Liverpool's American owners were stunned when Klopp outright ruled out the player he himself was hell-bent on signing for a record fee. Many club employees, football experts, had warned Klopp that he was risking a lot. But the German, genuinely enthusiastic about the scorer after seeing him in a Champions League tie, preferred to be guided by the illusion of the purchase. “At Benfica, Darwin was a striker, period”, explains the analyst of a Premier League team; “In the Portuguese league there are shortcomings, and there are some spaces that never appear in a competitive league. Jardel scored dozens of goals for Porto. But Jardel was not signed by the big clubs because in Portugal the defenses grant spaces that in England or Spain are much narrower”.
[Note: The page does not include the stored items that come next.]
/-- R134: the sum of FREQ times code length is the weighted path length of the built tree for k >= 2, and the one count
for k = 1; it is the number of bits of any text in which each symbol stands FREQ times. -/
def Obligations.WeightedCodeLength : Prop :=
  ∀ s : State, Inv s → s.codeValid = true →
    (2 ≤ s.nsym →
      ∃ T, builtTree s = some T ∧
        (s.code.map fun e => count s e.1 * e.2.length).sum = T.pathLength (count s) 0) ∧
    (s.nsym = 1 → (s.code.map fun e => count s e.1 * e.2.length).sum = freqTotal s) ∧
    ∀ text : List Symbol, (∀ c, text.count c = count s c) →
      (text.flatMap fun c => (codeAt s c).getD []).length = (s.code.map fun e => count s e.1 * e.2.length).sum

/-! ### The encoder -/

/-- R140: ENC_SYM appends the symbol's whole code to ENCQ and changes nothing else. -/
def Obligations.EncSymAppendsCode : Prop :=
  ∀ (s : State) (c : Symbol) (p : Bits), s.error.code = .none → s.codeValid = true → codeAt s c = some p →
    s.encq.length + p.length ≤ 512 →
    exec (.encSym c) s = .next { s with encq := s.encq ++ p }

/-- R140, R141: commands ENC_SYM s1 … sn append the codes of s1 … sn in order, when all have codes and they fit. -/
def Obligations.EncoderConcatenatesInOrder : Prop :=
  ∀ (s : State) (syms : List Symbol), s.error.code = .none → s.codeValid = true →
    (∀ c ∈ syms, (codeAt s c).isSome) →
    s.encq.length + (syms.flatMap fun c => (codeAt s c).getD []).length ≤ 512 →
    runCommands (syms.map .encSym) s = .next { s with encq := s.encq ++ syms.flatMap fun c => (codeAt s c).getD [] }

/-! ### The prefix decoder -/

/-- R151: one accepted bit: on a match the symbol goes to DECQ and DBUF is emptied; without one the bit stays in DBUF, or,
once MAXLEN bits are reached, DBUF is emptied and UNKNOWN_CODE recorded. -/
def Obligations.DecBitMatchesOrExtends : Prop :=
  ∀ (s : State) (bit : Bool), s.error.code = .none → s.codeValid = true → s.decq.length ≠ 16 → rising s.code →
    (∀ c, (∀ d, codeAt s d = some (s.dbuf ++ [bit]) ↔ d = c) →
      exec (.decBit bit) s = .next { s with decq := s.decq ++ [c], dbuf := [] }) ∧
    ((∀ d, codeAt s d ≠ some (s.dbuf ++ [bit])) → s.dbuf.length + 1 < s.maxLen →
      exec (.decBit bit) s = .next { s with dbuf := s.dbuf ++ [bit] }) ∧
    ((∀ d, codeAt s d ≠ some (s.dbuf ++ [bit])) → s.maxLen ≤ s.dbuf.length + 1 →
      exec (.decBit bit) s = .next { s with dbuf := [], error := commandError .unknownCode s })

/-- R152: without a table DEC_END records SEQUENCE; with one it changes nothing when DBUF is empty, and else empties it and
records TRUNCATED_OR_CORRUPT_INPUT. -/
def Obligations.DecEndChecksLeftover : Prop :=
  ∀ s : State, s.error.code = .none →
    (s.codeValid = false → exec .decEnd s = .next { s with error := commandError .sequence s }) ∧
    (s.codeValid = true → s.dbuf = [] → exec .decEnd s = .next s) ∧
    (s.codeValid = true → s.dbuf ≠ [] →
      exec .decEnd s = .next { s with dbuf := [], error := commandError .truncatedOrCorruptInput s })

/-- R181, R140, R151, R152: the errors of the encoder and the decoder commands, in check order, that leave all state but
ERROR unchanged. -/
def Obligations.StreamCommandErrors : Prop :=
  ∀ s : State, s.error.code = .none →
    (s.codeValid = false →
      (∀ c, exec (.encSym c) s = .next { s with error := commandError .sequence s }) ∧
      (∀ b, exec (.decBit b) s = .next { s with error := commandError .sequence s }) ∧
      exec .decEnd s = .next { s with error := commandError .sequence s }) ∧
    (s.codeValid = true →
      (∀ c, codeAt s c = none → exec (.encSym c) s = .next { s with error := commandError .unknownSymbol s }) ∧
      (∀ c p, codeAt s c = some p → 512 < s.encq.length + p.length →
        exec (.encSym c) s = .next { s with error := commandError .outFull s }) ∧
      (s.decq.length = 16 → ∀ b, exec (.decBit b) s = .next { s with error := commandError .outFull s }))

/-- R153: the decoder inverts the encoder. A stream of codes fed bit by bit from an empty DBUF, with reads of DEC_OUT_DATA
anywhere in between, yields exactly the encoded symbols in order, ends with DBUF empty, and a following DEC_END records no
error, provided no error (OUT_FULL) was recorded. -/
def Obligations.DecodingInvertsEncoding : Prop :=
  ∀ (s : State) (syms : List Symbol) (stream : List (Option Bool)), Inv s → s.error.code = .none →
    s.codeValid = true → s.dbuf = [] → (∀ c ∈ syms, (codeAt s c).isSome) →
    stream.filterMap id = (syms.flatMap fun c => (codeAt s c).getD []) →
    ∃ (out : List Symbol) (t : State),
      feedDecoder stream s = some (out, t) ∧ (t.error.code = .none ∨ t.error.code = .outFull) ∧
        (t.error.code = .none → out ++ t.decq = s.decq ++ syms ∧ t.dbuf = [] ∧ exec .decEnd t = .next t)

/-- R154: with two or more symbols DEC_BIT never raises UNKNOWN_CODE; with one symbol it does exactly on a 1 bit. DBUF stays
shorter than MAXLEN. -/
def Obligations.UnknownCodeOnlyForOneSymbol : Prop :=
  ∀ (s : State) (bit : Bool), Inv s → s.error.code = .none → s.codeValid = true → s.decq.length ≠ 16 →
    ∃ t, exec (.decBit bit) s = .next t ∧ (t.error.code = .unknownCode ↔ s.nsym = 1 ∧ bit = true) ∧
      t.dbuf.length < s.maxLen

/-! ### Errors -/

/-- R183: the first error is recorded with its source and INFO, a later one only sets MULTI; nothing else changes. -/
def Obligations.FirstErrorIsKept : Prop :=
  ∀ (k : ErrorCode) (src : ErrorSource) (info : BitVec 16) (s : State),
    (s.error.code = .none →
      recordError k src info s = { s with error := { code := k, src := src, info := info, multi := false } }) ∧
    (s.error.code ≠ .none → recordError k src info s = { s with error := { s.error with multi := true } })

/-- R185, R86: while an error is pending every command but NOP, CLEAR_ALL and CLEAR_ERR is rejected: MULTI is set and
nothing else happens. -/
def Obligations.PendingErrorGatesCommands : Prop :=
  ∀ (s : State) (i : Instr), s.error.code ≠ .none → i ≠ .nop → i ≠ .clearAll → i ≠ .clearErr →
    exec i s = .next { s with error := { s.error with multi := true } }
“Benfica lives the Champions League as a medium-small team, in scenarios that the big teams in Europe only find in 10% of the matches”, explains the same analyst. “Hapoel plays Benfica face-to-face in Lisbon. And so all rivals. With counterattack spaces, Darwin played with courage, with tenacity, with claw, with impulses, and he stood out thanks to the counterattack situations that gave him spaces. He scored goals with the cane. It became fashionable."
“We were never compact,” Klopp said, “for 60 minutes we lost a lot of balls and we weren't able to press after loss. We never stretched the pressure to its last line because our midfield didn't connect. Since I lead the team I have never seen it so compact”.
The entrance of Núñez in the Diego Maradona added agitation in the cocktail shaker. But Liverpool did not discover a single light in the darkness that surrounded him. Drowned by Napoli's excellent defense, in 15 minutes Núñez lost seven balls.
The soccer market has swollen like the fruit market in the last decade. In 2011, Liverpool broke their record when they signed Andy Carroll for €40m. It was a historic failure. For several seasons, the club paid the salary of the slender English nine while loaning him out to hospitable clubs. The latest joke in Kirkby, the red sports city, circulates like wildfire: “Darwin Núñez is getting the face of Andy Carroll”.